I have successsfully detected a Level Shift in series like this using Tsay's procedures http://www.unc.edu/~jbhill/tsay.pdf. His procedures although initially directed to time series are general enough such that when the arima structure is (0,0,0)(0,0,0) it will detect the significant level shift(s) in the mean. The concept here is akin to single dimension (characteristic) cluster analysis. If you post your data, I will give it a try. I don't know about detecting peaks but they might show up as Pulses (outliers).

EDIT: 5 minutes after receipt of the 6851 ordered values .

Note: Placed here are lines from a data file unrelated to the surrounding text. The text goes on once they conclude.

-- ==== Sys2Proof/Laws/Words.lean ====
section
/-! SUPPORT. What the shared frames of the words answer: legal and annulled words, results in flight, records, held words. -/

namespace Sys2Proof.Machine

/-- A word that executes runs its body. -/
theorem State.word_executes {s : State} {i : Instr} {g : Bool} (h : Executes i g s) (body : State → Out) : s.word i.wf g body = body s := by
  simp [State.word, h.1, h.2]

/-- An illegal word raises the illegal-instruction trap. -/
theorem State.word_illegal (s : State) (g : Bool) (body : State → Out) : s.word false g body = s.illegal := by simp [State.word]

/-- An annulled word does nothing. -/
theorem State.word_annulled {s : State} {g : Bool} (h : s.annulled g = true) (body : State → Out) : s.word true g body = .next s := by
  simp [State.word, h]

/-- A result that collides with none goes into flight. -/
theorem State.result_free {s : State} {dst : Dest} {lat : Nat} {latch : Option Nat} {prio : Nat} (v : W64)
    (h : s.cur.live.collides dst lat = false) (hb : latch = some 4 → s.iss.sec = true ∨ s.b4Busy lat = false) :
    s.result dst lat latch v prio = .next (s.pushFlight dst lat latch v prio) := by
  unfold State.result
  rw [if_neg]
  simp only [h, Bool.false_or, Bool.and_eq_true, beq_iff_eq, Bool.not_eq_true', not_and, Bool.not_eq_true]
  rintro ⟨hl, hs⟩
  rcases hb hl with h1 | h1
  · rw [h1] at hs; cases hs
  · exact h1

/-- A result that collides raises the illegal-schedule trap. -/
theorem State.result_clash {s : State} {dst : Dest} {lat : Nat} {latch : Option Nat} {prio : Nat} (v : W64)
    (h : s.cur.live.collides dst lat = true) : s.result dst lat latch v prio = s.raise 5 causeSchedule (BitVec.ofNat 64 s.iss.widx) := by
  simp [State.result, h]

/-- An S word's result goes into flight. -/
theorem State.sResult_free {s : State} {dst : BitVec 5} {nw : Bool} {lat : Nat} (v : W64) (hs : s.iss.slot ≤ 1)
    (h : s.cur.live.collides (if nw then .none else .g dst.toNat) lat = false) :
    s.sResult dst nw lat v = .next (s.pushFlight (if nw then .none else .g dst.toNat) lat (some s.iss.slot) v) := by
  unfold State.sResult State.sLatch
  refine State.result_free v h ?_
  intro h4
  simp only [Option.some.injEq] at h4
  omega

/-- An S word's predicate goes into flight. -/
theorem State.pResult_free {s : State} {pd : BitVec 3} (t : Bool) (hs : s.iss.slot ≤ 1) (h : s.cur.live.collides (.p pd.toNat) 1 = false) :
    s.pResult pd t = .next (s.pushFlight (.p pd.toNat) 1 (some s.iss.slot) (boolWord t)) := by
  unfold State.pResult State.sLatch
  refine State.result_free _ h ?_
  intro h4
  simp only [Option.some.injEq] at h4
  omega

end Sys2Proof.Machine
end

Following is a plot of the ordered value with 3 points in time denoted as "L" for Level Shift . The equation developed gives us a clue as to the groupings . it contains arima structure reflecting the orderliness of the data ( low to high ) and is just a filter that allows us to detect the structural breaks. Remember all models are wrong but this model(equation) seems useful. Does it approximately match you "human judgement" ?

group1; 1-1748 group2; 1749-3688 group3; 3689-6166 group4; 6167-6851

Detecting level shifts in this case is detecting change of intercept. The detection of level shifts is an on-or about test and seems to have picked out the primary contrast at 3689 perhaps suggesting a rerun just using the first 3688 and a second run with just the remainder. Clearly this innovative application provides some good results but it seems to warrant further research. Visually there is a change in trend at 1749 suggesting that a new group has formed as the slope of the line has changed.